Ober herum kommt ein braunes Vintage Shirt mit Hawaii Motiv. Südsee-Schönheit spielt Klampfe am Strand und die guys kucken zu. T-Shirt bitte, kein Polohemd. Im Polohemd sieht der Hals immer so doof aus, oder kann doof aussehen. Und wenn der eigene Kopf nicht zum Hemd passt, dann gibt das gleich Punkteabzug beim Zufalls-Casting. Bloß nicht.

Jetzt hat Bennie seinen Platz eingenommen. Er wollte erst mit einem Song von Justin Bieber anfangen. Aber dann hat er nachgedacht. Unique content, auffallen um jeden Preis, das ist die Devise. Was könnte er singen?
Er entscheidet sich für „Rip It Up“ von Eddie Cochran oder wer immer das damals gesungen hat. Rip it up heißt sein Geld verballern. Ein junger Mann hat seinen Wochenlohn bekommen und macht am Freitagabend einen drauf.
Den Text kennen nur die Spezialisten, aber der Sound ist schön hart.
Und er passt zu Bennies Stimme. Er kann nicht so viele Oktaven singen oder Tonhöhen oder wie das heißt. Vielleicht geben sie ihm eine Ausbildung. Das würde er sofort mitmachen. Und er würde jeden Tag hart an sich arbeiten, immer weiter üben. Aus seiner Stimme kann man etwas machen, da ist er ganz, ganz sicher.
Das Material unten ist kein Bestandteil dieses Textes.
-- ==== Sys2Proof/Laws/Ops.lean ====
section
/-! SUPPORT. What each shared operation of Machine/Ops.lean can do, said once. -/

namespace Sys2Proof.Machine

/-! ## How a command begins -/

theorem accept_of_ready (s t : State) (h1 : s.halted = false) (h2 : s.hung = false) : accept s t = .next t := by
  simp [accept, h1, h2]

/-- Whatever a command does, it does it in a state that is neither halted nor hanging. -/
theorem accept_next (s t u : State) (h : accept s t = .next u) : s.halted = false ∧ s.hung = false ∧ u = t := by
  unfold accept at h
  split at h
  · cases h
  · split at h
    · cases h
    · next h1 h2 => injection h with h; exact ⟨by simpa using h1, by simpa using h2, h.symm⟩

theorem needsWindow_mapped (s t : State) (h : s.mapped = true) : s.needsWindow t = t := by
  simp [State.needsWindow, h]

theorem needsWindow_unmapped (s t : State) (h : s.mapped = false) : s.needsWindow t = s.raise .unmappedAccess := by
  simp [State.needsWindow, h]

theorem needsPin_legal (s t : State) (pin : Byte) (h : pin.toNat < s.cfg.npins) : s.needsPin pin t = t := by
  simp [State.needsPin, h]

theorem needsPin_illegal (s t : State) (pin : Byte) (h : s.cfg.npins ≤ pin.toNat) :
    s.needsPin pin t = s.raise .illegalOperand := by
  simp [State.needsPin, Nat.not_lt.2 h]

/-! ## Appends -/

theorem append_fits (s : State) (bs : List Byte) (h : s.txlen + bs.length < s.cfg.capacity) :
    s.append bs = { s with txbuf := Memory.writeBytes s.txbuf s.txlen bs, txlen := s.txlen + bs.length } := by
  simp [State.append, Nat.not_le.2 h]

theorem append_dropped (s : State) (bs : List Byte) (h : s.cfg.capacity ≤ s.txlen + bs.length) :
    s.append bs = s := by
  simp [State.append, h]

/-- An append touches the buffer and the length, nothing else. -/
theorem append_only (s : State) (bs : List Byte) :
    s.append bs = { s with txbuf := (s.append bs).txbuf, txlen := (s.append bs).txlen } := by
  unfold State.append; split <;> rfl

theorem appendRev_only (s : State) (bs : List Byte) :
    s.appendRev bs = { s with txbuf := (s.appendRev bs).txbuf, txlen := (s.appendRev bs).txlen } :=
  append_only s _

@[simp] theorem append_cfg (s : State) (bs : List Byte) : (s.append bs).cfg = s.cfg := by
  rw [append_only]

@[simp] theorem appendRev_cfg (s : State) (bs : List Byte) : (s.appendRev bs).cfg = s.cfg := append_cfg s _

/-- The length after an append (R193). -/
theorem append_txlen (s : State) (bs : List Byte) :
    (s.append bs).txlen =
      if s.txlen + bs.length < s.cfg.capacity then s.txlen + bs.length else s.txlen := by
  split
  · next h => rw [append_fits s bs h]
  · next h => rw [append_dropped s bs (Nat.not_lt.1 h)]

/-- The bytes after an append (R191, R193). -/
theorem append_read (s : State) (bs : List Byte) (a : Nat) :
    Memory.read (s.append bs).txbuf a =
      if s.txlen + bs.length < s.cfg.capacity ∧ s.txlen ≤ a ∧ a < s.txlen + bs.length then bs[a - s.txlen]?
      else Memory.read s.txbuf a := by
  by_cases h : s.txlen + bs.length < s.cfg.capacity
  · rw [append_fits s bs h]; simp [Memory.read_writeBytes, h]
  · rw [append_dropped s bs (Nat.not_lt.1 h)]; simp [h]

theorem append_wf (s : State) (bs : List Byte) (h : Memory.wf s.txbuf) : Memory.wf (s.append bs).txbuf := by
  by_cases hc : s.txlen + bs.length < s.cfg.capacity
  · rw [append_fits s bs hc]; exact Memory.wf_writeBytes _ _ _ h
  · rw [append_dropped s bs (Nat.not_lt.1 hc)]; exact h

/-- Every written index stays below `C - 1`, so `TXBUF[C-1]` is never written (R193). -/
theorem append_inside (s : State) (bs : List Byte) (h : ∀ c ∈ s.txbuf, c.1 + 1 < s.cfg.capacity) :
    ∀ c ∈ (s.append bs).txbuf, c.1 + 1 < s.cfg.capacity := by
  by_cases hc : s.txlen + bs.length < s.cfg.capacity
  · rw [append_fits s bs hc]
    intro c hmem
    rcases Memory.mem_writeBytes bs _ _ c hmem with h1 | h1
    · omega
    · exact h c h1
  · rw [append_dropped s bs (Nat.not_lt.1 hc)]; exact h

/-! ## Repeated single-byte appends -/

@[simp] theorem emitCopies_zero (s : State) (b : Byte) : s.emitCopies b 0 = s := rfl

theorem emitCopies_succ (s : State) (b : Byte) (n : Nat) :
    s.emitCopies b (n + 1) = (s.emitCopies b n).append [b] := rfl

theorem emitCopies_only (s : State) (b : Byte) (n : Nat) :
    s.emitCopies b n = { s with txbuf := (s.emitCopies b n).txbuf, txlen := (s.emitCopies b n).txlen } := by
  induction n with
  | zero => rfl
  | succ n ih => rw [emitCopies_succ, append_only, ih]

@[simp] theorem emitCopies_cfg (s : State) (b : Byte) (n : Nat) : (s.emitCopies b n).cfg = s.cfg := by
  rw [emitCopies_only]

/-- The bytes actually added: `min(n, C - 1 - TXLEN)` (R200). -/
theorem emitCopies_txlen (s : State) (b : Byte) (n : Nat) :
    (s.emitCopies b n).txlen = s.txlen + min n (s.cfg.capacity - 1 - s.txlen) := by
  induction n with
  | zero => simp
  | succ n ih => rw [emitCopies_succ, append_txlen, ih, emitCopies_cfg]; simp only [List.length_singleton]; split <;> omega

theorem emitCopies_read (s : State) (b : Byte) (n a : Nat) :
    Memory.read (s.emitCopies b n).txbuf a =
      if s.txlen ≤ a ∧ a < s.txlen + min n (s.cfg.capacity - 1 - s.txlen) then some b
      else Memory.read s.txbuf a := by
  induction n with
  | zero => rw [if_neg (by omega)]; rfl
  | succ n ih =>
    rw [emitCopies_succ, append_read, ih, emitCopies_txlen, emitCopies_cfg]
    simp only [List.length_singleton]
    by_cases hroom : s.txlen + min n (s.cfg.capacity - 1 - s.txlen) + 1 < s.cfg.capacity
    · by_cases ha : a = s.txlen + min n (s.cfg.capacity - 1 - s.txlen)
      · rw [if_pos (by omega), if_pos (by omega), ha]; simp
      · rw [if_neg (by omega)]
        by_cases hin : s.txlen ≤ a ∧ a < s.txlen + min n (s.cfg.capacity - 1 - s.txlen)
        · rw [if_pos hin, if_pos (by omega)]
        · rw [if_neg hin, if_neg (by omega)]
    · rw [if_neg (by omega)]
      by_cases hin : s.txlen ≤ a ∧ a < s.txlen + min n (s.cfg.capacity - 1 - s.txlen)
      · rw [if_pos hin, if_pos (by omega)]
      · rw [if_neg hin, if_neg (by omega)]

theorem emitCopies_wf (s : State) (b : Byte) (n : Nat) (h : Memory.wf s.txbuf) :
    Memory.wf (s.emitCopies b n).txbuf := by
  induction n with
  | zero => exact h
  | succ n ih => exact append_wf _ _ ih

theorem emitCopies_inside (s : State) (b : Byte) (n : Nat) (h : ∀ c ∈ s.txbuf, c.1 + 1 < s.cfg.capacity) :
    ∀ c ∈ (s.emitCopies b n).txbuf, c.1 + 1 < s.cfg.capacity := by
  induction n with
  | zero => exact h
  | succ n ih =>
    have h1 := append_inside (s.emitCopies b n) [b]
    rw [emitCopies_cfg] at h1
    exact h1 ih

end Sys2Proof.Machine
end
Ein paar Leute bleiben schon stehen. Beifall kommt auf. Klar, denkt sich Bennie. Good Old Rock`n`Roll kommt immer gut an. Und im Eingang zur Ladenzone oder in der Fußgängerzone singt kein Mensch „Rip It Up“. Da ist Bennie Monopolist. Bennie denkt clever.
So, jetzt kommt der Kontrapunkt. Der lachende Vagabund von Fred Bertelmann. Bennie kann den originalen Schlagersänger gut imitieren. Bennie weiß nicht, warum da so ist. Aber der Tonfall in diesem Lied geht ihm leicht aus der Kehle.
Der Kreis um Bennie wird größer. Das hat die Welt noch nicht gesehen. Da singt einer Rock und Fred Bertelmann hintereinander. Applausi, Applausi.
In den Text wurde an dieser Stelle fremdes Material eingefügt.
/-- Settles O14: only a running block answers a next state, and every effect of a row moves on or stops. -/
theorem programPosition : Obligations.ProgramPosition := by
  refine ⟨rfl, fun t u hr hover hstep => ?_, fun i s t hwf hexec => ?_⟩
  · obtain ⟨-, ⟨hhalted, -⟩, hfaulted⟩ := running_of_step_next t u hstep hr
    simp [hhalted, hfaulted] at hover
  · obtain ⟨-, -, effect⟩ := exec_next i s t hexec
    rw [encode_length i hwf]
    obtain ⟨pc, pos, faulted, halted, hung⟩ | ⟨pc, pos, stop⟩ := effect.position
    · exact .inl ⟨pc, pos, faulted, halted, hung⟩
    · exact .inr ⟨pc, pos, stop⟩

/-! ## The ends of a run -/

theorem accept_of_hung (s t : State) (hhalted : s.halted = false) (hhung : s.hung = true) :
    accept s t = .fault .hung := by
  simp [accept, hhalted, hhung]

/-- Settles O11: `exec` and `step` look at the halt first, then at the hang, then `step` at the fault. -/
theorem faultedAndHungRunsStop : Obligations.FaultedAndHungRunsStop := by
  intro s hr hhalted
  exact ⟨fun hhung => ⟨step_of_hung s hr hhalted hhung, exec_of_accept s _ fun t => accept_of_hung s t hhalted hhung⟩,
    fun hhung hfaulted => step_of_faulted s hr ⟨hhalted, hhung⟩ hfaulted⟩

/-! ## Reset -/

/-- The words the environment lists are the words a hardware reset draws (R45). -/
theorem wordAt_of_getElem? (s : State) (k : Nat) (v : Word) (h : s.env.anyWord[k]? = some v) : s.wordAt k = v := by
  simp [State.wordAt, h]

/-- Settles O13: a hardware reset writes R44's values and draws the rest, the function registers first. -/
theorem resetValues : Obligations.ResetValues := by
  constructor
  · rintro t (rfl | ⟨s, hr, hstep⟩)
    · exact ⟨rfl, rfl, rfl, rfl, rfl, rfl, rfl, rfl, rfl, rfl⟩
    · rw [step_of_resetReq s hr] at hstep
      injection hstep with hstep
      subst hstep
      exact ⟨rfl, rfl, rfl, rfl, rfl, rfl, rfl, rfl, rfl, rfl⟩
  · intro s hr
    refine ⟨_, step_of_resetReq s hr, rfl, fun f l m b v rest h => ?_⟩
    have word (k : Nat) (w : Word) (hw : (f.toList ++ [l, m, b, v] ++ rest)[k]? = some w) : s.wordAt k = w :=
      wordAt_of_getElem? s k w (h ▸ hw)
    have hm : s.wordAt 7 = m := word 7 m (by simp [List.getElem?_append])
    have hb : s.wordAt 8 = b := word 8 b (by simp [List.getElem?_append])
    refine ⟨Vector.ext fun k hk => ?_, word 6 l (by simp), congrArg (·.setWidth 8) hm, congrArg (·.setWidth 8) hb,
      word 9 v (by simp [List.getElem?_append])⟩
    simpa [State.hardwareReset] using word k f[k] (by simp [List.getElem?_append, hk])

/-! ## The host's reads -/

/-- Settles O22: the reads are guarded by the hang and by the capacity. -/
theorem hostReadsBetweenCommands : Obligations.HostReadsBetweenCommands := by
  intro s
  constructor
  · intro hhung
    simp [State.hostRegs, State.hostTx, State.hostRx, State.betweenCommands, hhung]
  · intro hhung
    refine ⟨by simp [State.hostRegs, State.betweenCommands, hhung], fun i => ⟨fun hi => ?_, fun hi => ?_⟩⟩
    · simp [State.hostTx, State.hostRx, Nat.not_lt.2 hi]
    · have tx : s.hostTx i = some (s.txByte i) := by simp [State.hostTx, State.betweenCommands, hhung, hi]
      have rx : s.hostRx i = some (s.rxByte i) := by simp [State.hostRx, State.betweenCommands, hhung, hi]
      refine ⟨tx, rx, fun b hb => ?_, fun b hb => ?_⟩
      · rw [tx, State.txByte, hb]; rfl
      · rw [rx, State.rxByte, hb]; rfl

/-! ## The pins -/

/-- A window command in a state that takes it, with the window mapped: its effect stands behind no check. -/
theorem accept_needsWindow (s t : State) (h : s.Accepts) (hm : s.mapped = true) :
    accept s (s.needsWindow t) = .next t := by
  rw [needsWindow_mapped s t hm, accept_of_ready s t h.not_halted h.not_hung]

/-- Settles O20: one write to the set or the clear port, and the latch bit by bit. -/
theorem setAndClearLatchBits : Obligations.SetAndClearLatchBits := by
  intro s mask h hm
  refine ⟨⟨s.latch ||| mask, fun p _ => BitVec.getLsbD_or, accept_needsWindow s _ h hm⟩,
    ⟨s.latch &&& ~~~mask, fun p hp => ?_, accept_needsWindow s _ h hm⟩⟩
  simp [hp]

/-- The function a pin has right after it is set (R26, R120). -/
theorem fn_setFn (s : State) (hv : s.cfg.Valid) (p : Nat) (hp : p < s.cfg.npins) (f : PinFn) :
    (s.setFn p f).fn p = f := by
  have := hv.npins_le
  rw [State.fn, State.setFn_cfg, field_setFn s p f p (by omega), if_pos rfl]
  exact fnOf_code _ hv.codes_injective f

theorem pad_out (s : State) (p : Nat) (hp : p < s.cfg.npins) (h : s.fn p = .out) :
    s.pad p = if p ≤ 31 then .driven (s.latch.getLsbD p) else .unspecified := by
  simp only [State.pad, hp, if_true, State.pinPad, h]

theorem pad_inp (s : State) (p : Nat) (hp : p < s.cfg.npins) (h : s.fn p = .inp) : s.pad p = .notDriven := by
  simp only [State.pad, hp, if_true, State.pinPad, h]

/-- A pin in `ALT0` is unspecified while no submission hangs, role pin or not (R29). -/
theorem pad_alt0_idle (s : State) (p : Nat) (hp : p < s.cfg.npins) (h : s.fn p = .alt0) (hung : s.hung = false) :
    s.pad p = .unspecified := by
  simp only [State.pad, hp, if_true, State.pinPad, h, hung, Bool.and_false, Bool.false_eq_true, if_false]
  cases s.roleSignal p <;> rfl

/-- A role pin in `ALT0` carries its signal while a submission hangs (R29, R178). -/
theorem pad_alt0_hung (s : State) (p : Nat) (g : SerialSignal) (hp : p < s.cfg.npins) (h : s.fn p = .alt0)
    (role : s.roleSignal p = some g) (isOpen : s.spiOpen = true) (hung : s.hung = true) : s.pad p = .serial g := by
  simp only [State.pad, hp, if_true, State.pinPad, h, role, isOpen, hung, Bool.and_self]

theorem pad_no_pin (s : State) (p : Nat) (hp : s.cfg.npins ≤ p) : s.pad p = .notDriven := by
  simp only [State.pad, Nat.not_lt.2 hp, if_false]

/-- The signals of the three role pins (R29). -/
theorem roleSignal_of_roles (s : State) (hv : s.cfg.Valid) :
    s.roleSignal s.cfg.pinSck = some .clock ∧ s.roleSignal s.cfg.pinRst = some .dataOut ∧
      s.roleSignal s.cfg.pinAux = some .dataIn := by
  have distinct := hv.roles_distinct
  simp only [List.nodup_cons, List.mem_cons, List.not_mem_nil, or_false, not_or] at distinct
  obtain ⟨⟨rstSck, rstAux⟩, sckAux, -⟩ := distinct
  simp only [State.roleSignal, if_true, rstSck, Ne.symm sckAux, Ne.symm rstAux, if_false, and_self]

/-- Settles O21: the pad view of the function the command just wrote. -/
theorem padFollowsTheFunction : Obligations.PadFollowsTheFunction := by
  intro s pin h hm hv hpin
  have writes (f : PinFn) (n : Nat) : accept s (s.needsWindow (s.needsPin pin ((s.setFn pin.toNat f).retire n))) =
      .next ((s.setFn pin.toNat f).retire n) := by
    rw [accept_needsWindow s _ h hm, needsPin_legal s _ pin hpin]
  have fn (f : PinFn) (n : Nat) : ((s.setFn pin.toNat f).retire n).fn pin.toNat = f := fn_setFn s hv _ hpin f
  exact ⟨⟨_, writes .out _, pad_out _ _ hpin (fn _ _)⟩, ⟨_, writes .inp _, pad_inp _ _ hpin (fn _ _)⟩,
    ⟨_, writes .alt0 _, pad_alt0_idle _ _ hpin (fn _ _) h.not_hung⟩,
    fun mask => ⟨_, accept_needsWindow s _ h hm, fun _ => rfl, fun q hq => pad_no_pin _ q hq⟩⟩

/-! ## The descriptor table -/

/-- The lengths of the first `n` descriptors sum to what they cover (R171). -/
theorem sum_chunkLens (len n : Nat) : ((List.range n).map (chunkLen len)).sum = min (4096 * n) len := by
  induction n with
  | zero => simp
  | succ n ih =>
    rw [List.range_succ, List.map_append, List.sum_append, ih]
    simp only [List.map_singleton, List.sum_singleton, chunkLen]
    omega

theorem chunkLen_eq (len k : Nat) (hk : k < descCount len) :
    chunkLen len k = if k < len / 4096 then 4096 else len % 4096 := by
  unfold descCount at hk
  unfold chunkLen
  split_ifs at hk ⊢ <;> omega

/-- Settles O25: entry `k` of the table is `descOf k` of its chunk's length. -/
theorem descriptorTable : Obligations.DescriptorTable := by
  refine ⟨fun s len hl => ?_, fun s => ?_⟩
  · have entry (k : Nat) (hk : k < descCount len) := buildDescs_desc s len k hl hk
    have small (k : Nat) (hk : k < descCount len) : k < 16 := lt_of_lt_of_le hk (descCount_le len hl)
    have bound (k : Nat) : chunkLen len k ≤ 4096 := Nat.min_le_left ..
    rw [buildDescs_cnt]
    refine ⟨rfl, descCount_le len hl, fun k hk => ?_, ?_⟩
    · obtain ⟨tx, rx, length⟩ := descOf_offsets k _ (small k hk) (bound k)
      refine ⟨_, entry k hk, tx, rx, ?_, ?_, rfl, rfl, rfl⟩
      · rw [length, chunkLen_eq len k hk]
      · rw [length]; exact chunkLen_pos len k hk
    · refine (congrArg List.sum (List.map_congr_left fun k hk => ?_)).trans
        ((sum_chunkLens len (descCount len)).trans (descCount_end len))
      have hk := List.mem_range.1 hk
      rw [entry k hk]
      exact (descOf_offsets k _ (small k hk) (bound k)).2.2
  · simp only [buildDescs_cnt]
    decide

/-! ## A submission that stops at its first bad descriptor -/

/-- Step 5 when descriptor `k` is the first not to succeed, and fails or hangs: the earlier descriptors in full, and of
descriptor `k` some of its words, from the first on (R173 to R177). -/
theorem submitted_stops (s : State) (len k : Nat) (out : SegOutcome) (hout : out ≠ .ok) (hl : len ≤ 65536)
    (hk : k < descCount len) (hseg : s.env.seg.take (k + 1) = List.replicate k .ok ++ [out])
    (hrx : 4096 * k ≤ s.env.rx.length) :
    ∃ (t : State) (rs : List Byte), s.configured.submitted len = (t, out) ∧
      t = { s.configured with desc := t.desc, descCnt := descCount len, rxbuf := t.rxbuf, work := t.work,
                              trace := t.trace, env := t.env } ∧
      (∀ j, j < descCount len → t.desc[j]? = some (descOf j (chunkLen len j))) ∧
      rs.length ≤ chunkLen len k ∧
      (∀ p q, s.env.sent = p :: q → rs.length = min p (chunkLen len k)) ∧
      t.trace = s.configured.trace ++ (chunksEvents s len k ++ (.spiSeg k (4096 * k) (chunkLen len k) false ::
        (List.range rs.length).map (fun j => Event.spiByte (s.txByte (4096 * k + j)) (rs.getD j 0)))) ∧
      (∀ i, i < 4096 * k → Memory.read t.rxbuf i = s.env.rx[i]?) ∧
      (∀ i, 4096 * k + chunkLen len k ≤ i → Memory.read t.rxbuf i = Memory.read s.rxbuf i) := by
  have start := chunk_start len k hk
  have plan : s.env.seg = List.replicate k .ok ++ (out :: s.env.seg.drop (k + 1)) := by
    conv_lhs => rw [← List.take_append_drop (k + 1) s.env.seg, hseg]
    simp
  obtain ⟨u, run, only, table, chunkI, fed, sent, trace, read⟩ :=
    configured_run s len k hl hk.le _ plan (by omega)
  have next : u.nextSeg = out := by simp [State.nextSeg, fed.seg]
  obtain ⟨badTrace, badRead⟩ := segmentBad_facts u.tookSeg k (chunkLen len k)
    (lt_of_lt_of_le hk (descCount_le len hl)) (Nat.min_le_left ..) chunkI (table k hk)
  have bad := segmentBad_only u.tookSeg
  have tx (i : Nat) : u.tookSeg.txByte i = s.txByte i := by
    simp only [State.txByte, State.tookSeg_txbuf, State.tookSeg_epoch]
    rw [only]
    rfl
  refine ⟨u.tookSeg.segmentBad,
    (List.range (min u.tookSeg.nextSent (chunkLen len k))).map u.tookSeg.tookSent.rxAt, ?_, ?_, ?_, ?_, ?_, ?_, ?_, ?_⟩
  · obtain ⟨m, hm⟩ : ∃ m, descCount len = k + (m + 1) := ⟨descCount len - k - 1, by omega⟩
    unfold State.submitted
    rw [hm, run, submit_bad u m (next ▸ hout), next]
  · have desc : u.tookSeg.segmentBad.desc = u.desc := by rw [bad]; rfl
    have kept : u.tookSeg = { s.configured with desc := u.desc, descCnt := descCount len, rxbuf := u.rxbuf
                                                work := u.work, trace := u.trace, env := u.tookSeg.env } := by
      conv_lhs => rw [only]
      rfl
    rw [desc]
    refine bad.trans ?_
    generalize u.tookSeg.segmentBad = t
    rw [kept]
  · intro j hj
    rw [bad]
    exact table j hj
  · rw [List.length_map, List.length_range]
    exact Nat.min_le_right ..
  · intro p q hpq
    have : u.tookSeg.nextSent = p := by simp [State.nextSent, sent, hpq]
    rw [List.length_map, List.length_range, this]
  · rw [badTrace, State.tookSeg_trace, trace, List.append_assoc, List.length_map, List.length_range]
    refine congrArg _ (congrArg _ (congrArg _ (List.map_congr_left fun j hj => ?_)))
    rw [tx, List.getD_eq_getElem _ _ (by simpa using hj), List.getElem_map, List.getElem_range]
  · intro i hi
    rw [badRead i (.inl hi), State.tookSeg_rxbuf, read, if_pos (by omega)]
  · intro i hi
    rw [badRead i (.inr hi), State.tookSeg_rxbuf, read, if_neg (by omega)]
Jetzt kommt der Typ mit dem Mikrofon angetigert. Er trägt ein mittellanges Stabmikrofon mit aufgestecktem orangefarbenem Windschutz. Erst bleibt der Mikrofonmann in der Menge stehen. Er hört und sieht zu.
Bennie ist in Hochform. Das Lied geht zu Ende. Wieder kommt rauschender Applaus auf. Ein-Euro-Stücke landen vor Bennies Füßen. Der TV-Mann kommt jetzt zu ihm – und sieht ihn erschrocken an. Bennie hat sich ein schwarzes Stück Plastik auf seinen linken, oberen Vorderzahn geklebt. Es soll aussehen wie ein fehlender Zahn, von weitem jedenfalls.
Das ist raffiniert - die Styles, die Songs und dann eine kleiner Fehler in der Zahnreihe. Auffallend. Der Reporter realisiert sofort den cheat. Er winkt hektisch einem zweiten Mann zu. Der kommt näher, bekleidet mit einem wallendem Mantel. Der Mantel sieht aus wie bei den Typen in dem Film „Das Lied vom Tod“.
„Der Mann ist ein Profi“, raunt TV-Mann 1 dem Neuen zu.
„Warum?“, fragt TV-Mann 2.
„Weil er es drauf hat. Die Location, die Styles, die Auswahl der Songs und der Show-Effekt.“ TV-Typ 1 schaut triumphierend seinen Maestro an.
Der Bronson-Verschnitt mustert Bennie von oben bis unten. Dann wendet er sich knapp an Bennie. „Kommen Sie mit“.
Bennie packt seine Sachen zusammen. Er sammelt die Münzen auf und winkt den Zuschauern zu. Die drei trotten gemeinsam zum Übertragungswagen.
Bennie grinst. Drin das Ding.
 

Sebahoma

Mitglied
Hallo Rhondaly DaCosta,

vielen Dank für deinen Text, den ich gerne gelesen habe. Ich finde, der Stil und das Vokabular passen sehr gut zu dem Protagonisten.

Gut finde ich auch, dass der Text zeigt, dass nichts an diesen Reality-Shows wirklich echt, sondern alles nur geplant ist.